March 07, 2014 By Jeff Mongelli
HIPAA and meaningful use seem to have opposing goals: HIPAA mandates keeping protected health information (PHI) secure, while meaningful use requires sharing PHI. The mantra could be “to protect and share,” to borrow a phrase from our boys in blue. Therein lies the challenge of current healthcare IT — accessing PHI needs to be as easy as possible for those authorized, and impenetrable for those who aren’t.

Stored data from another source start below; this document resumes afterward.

/-- The programs of a ONE copy have ended (R290): the copy is read back and its header programmed, or the part is whole and its
self-check begins (R291); a step that failed leaves it DEAD (R292). -/
def copyDone (ok : Bool) (s : State) : State :=
  match s.bun.copying with
  | none => s
  | some k =>
    match (stagedParts s).find? fun q => decide (q.target = k.target) with
    | none => { s with bun := { s.bun with copying := none } }
    | some q =>
      if !ok || (!k.header && !copySound s q) then
        let s := { s with bun := { s.bun with copying := none } }
        becomeDead k.target (setBunDone (partResult k.target 2 s))
      else if !k.header then
        fbRun 0 (unitSteps (regionBase q.target) (regionUnit q) ++ [.mark])
          { s with bun := { s.bun with copying := some { k with header := true } } }
      else
        checkBegin k.target (pubSlot 6 (setImg k.target (some (imgOf q)) (dirAdd (.copyEnd k.target)
          { s with bun := { s.bun with copying := none, progress := 100 } })))

/-- How far a ONE copy has come, in percent (R296). -/
def copyShown (s : State) : State :=
  match s.bun.copying with
  | none => s
  | some k =>
    if k.header ∨ k.total = 0 then s
    else pubSlot 6 { s with bun := { s.bun with progress := (k.total - ((s.bank 0).plan.length - 1)) * 100 / k.total } }

/-- A command of the steward on FB0 or FB1 has ended: one that failed is given once more; a second failure ends its sequence. -/
def fbStep (b : Nat) (o : FlashOp) (e : FlashEnd) (s : State) : State :=
  setBank b (fun k => match e with
    | .ok => { k with again := false }
    | .verify =>
      if !k.again then { k with again := true, plan := .op o :: k.plan }
      else { k with again := false, bad := true, plan := k.plan.dropWhile fun st => decide (st ≠ .mark) }) s

/-- The steward's sequences on FB1, then on FB0, go on as far as no command runs. -/
def fbPump (fuel : Nat) (s : State) : State :=
  match fuel with
  | 0 => s
  | f + 1 =>
    let k1 := s.bank 1
    let k0 := s.bank 0
    if k1.busy.isSome then s
    else match k1.plan with
      | .mark :: r =>
        let s := setBank 1 (fun k => { k with plan := r, bad := false }) s
        fbPump f (match s.oru.flash with
          | d :: l => fbDone d (!k1.bad) (setOru (fun o => { o with flash := l }) s)
          | [] => s)
      | _ :: _ => fbPump f (bankKick 4 1 s)
      | [] =>
        if k0.busy.isSome then s
        else match k0.plan with
          | .mark :: r => fbPump f (copyDone (!k0.bad) (setBank 0 (fun k => { k with plan := r, bad := false }) s))
          | _ :: _ => fbPump f (bankKick 4 0 s)
          | [] => s

/-- Enough steps for what can be waiting. -/
def fbFuel (s : State) : Nat := (s.bank 0).plan.length + (s.bank 1).plan.length + 16

/-! ### The effect of an order -/

/-- Apply an order that has won, and answer it and those of the same effect. A second RETIRE takes the place of one that waits for
its confirmation, cancelled or not: the model's choice, on which the spec is silent (DESIGN CHOICE, log 104). -/
def applyAct (a : Act) (o : Order) (dests : List ReplyTo) (s : State) : State :=
  match a with
  | .hold =>
    let s := openHold 4 (tamper 0x0B o.party (cancelRetire o.src o.party s))
    answerAll dests (tx "LIFECYCLE OUT_OF_SERVICE HOLD=OPEN") s
  | .release =>
    let s := releaseHolds o.party (cancelRetire o.src o.party s)
    answerAll dests (tx "LIFECYCLE " ++ lifeName s.life) s
  | .commission =>
    let s := lifeCheck (stepCounter 0 3 (cancelRetire o.src o.party s))
    answerAll dests (tx "LIFECYCLE " ++ lifeName s.life) s
  | .enrol => answerAll dests (tx "LIFECYCLE ENROLLED") (enrolNow (cancelRetire o.src o.party s))
  | .retire =>
    match o.dest with
    | .line ln =>
      let r : Retire := { party := o.party, car := ln.car, slot := o.arr }
      answerAll dests (tx "RETIRE CONFIRM=30") (pubSlot 1 (setLeaf 14 4 { s with stw := { s.stw with retire := some r } }))
    | _ => s
  | .confirm => answerAll dests (tx "LIFECYCLE RETIRED") (retireNow s)
  | .start p =>
    let s := awaitPerson p dests s
    match choosePlace s p with
    | none => s
    | some m => startAt p m s
  | .stop p => answerAll dests (tx "PERSON " ++ decText p ++ tx " STOPPED") (haltPerson p .stopped s)
  | .restart p => restartPerson p (awaitPerson p dests s)
  | .resume p => restartPerson p (awaitPerson p dests s)
  | .promote p pr => beginMove p (pairMask pr) (displace p pr (awaitPerson p dests s))
  | .demote p c => beginMove p (2 ^ c) (awaitPerson p dests s)
  | .fence c =>
    let s := answerAll (dests.filter isCall) [] s
    beginFence c (awaitFence c (dests.filter fun d => !isCall d) s)
  | .lift c pass =>
    let s := beginLift c (awaitFence c dests s)
    match pass with | some b => selftestDone c b s | none => s
  | .feed n on =>
    answerAll dests (tx "FEED " ++ decText n ++ tx (if on then " ON" else " OFF")) (feedOrder n on s)
  | .discard => fbThen [] (.answer dests (tx "BUNDLE EMPTY")) (stageDiscard o.party s)
  | .openB len => fbThen [] (.answer dests (tx "BUNDLE RECEIVING")) (stageOpen o.party len s)
  | .writeB at_ data =>
    fbThen (writeSteps at_ data) (.write at_ dests (tx "BUNDLE NEXT=" ++ decText (at_ + data.length))) (stageWrite at_ data s)
  | .closeB => fbThen [] (.answer dests (tx "BUNDLE STAGED")) (stageClose s)
  | .activate now rst =>
    let one := oneTargets s
    let all := decide (bundleMode s = 1)
    let s := fbThen [] (.answer dests (tx (if all then "BUNDLE PENDING_ALL" else "BUNDLE PENDING_ONE"))) (activateAccept s)
    if all && rst then fbThen [] .restart s
    else if now && personsRun s then forAll one restartPerson s else s
  | .setTime sec frac =>
    answerAll dests (tx "TIME " ++ timeText sec (frac % 32768)) (setTime sec frac o.src o.party s)
  | .installCharter raw =>
    -- a replacement goes into the other charter slot of FB1 (R19, R248)
    let slot := 1 - s.stw.chSlot
    fbThen (.op (.erase slot) :: unitSteps (slot * sectorBytes) raw)
      (.charter dests (tx "CHARTER SV=" ++ decText (charterOf raw).sv ++ tx " PENDING")) { s with stw := { s.stw with chPending := true } }
  | .baseline chs all tol =>
    let lns := dests.filterMap fun d => match d with | .line ln => some ln | _ => none
    let j : BaseJob := { chans := chs, all := all, tol := tol, src := o.src, party := o.party, dests := lns, seen := [] }
    if jobReady j then baseAnswer j (baseDone j s) else { s with srv := { s.srv with jobs := s.srv.jobs ++ [j] } }
where
  /-- The reply of a SET BASELINE that is done. -/
  baseAnswer (j : BaseJob) (s : State) : State :=
    let n := j.chans.headD 0
    let t := if j.all then tx "BASELINE ALL" else
      tx "BASELINE " ++ chanName n ++ (match (s.sch n).base with
        | some b => tx " VALUE=" ++ decText b.value ++ tx " TOL=" ++ decText b.win
        | none => [])
    answerAll (j.dests.map ReplyTo.line) t s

One common security technique that’s been gaining popularity is the use of text messages sent to your cell phone in addition to using your username and password. In short, you receive a text message with a passcode, then you use that, your login ID, and password to gain access to your sensitive data. Common in banking, it’s been gaining acceptance in the healthcare community. But there’s a problem, a big one. If you think Short Messaging System- (SMS-)-based authentication is your savior for securing patient or remote access to your PHI, then you’re entertaining a false sense of security.
More than a decade ago, attacks would come in the form of passive intrusions. A password sniffer would work away until it stumbled upon the correct password tied to a given username, for example. Two-factor authentication relying upon SMS would have been an effective deterrent; but that was more than 10 years ago. Today, threat vectors have changed and become more aggressive. Using SMS as a form of additional authentication doesn’t close all the holes, and these sophisticated threats are adept at exploiting them. Here are two examples of the weakness.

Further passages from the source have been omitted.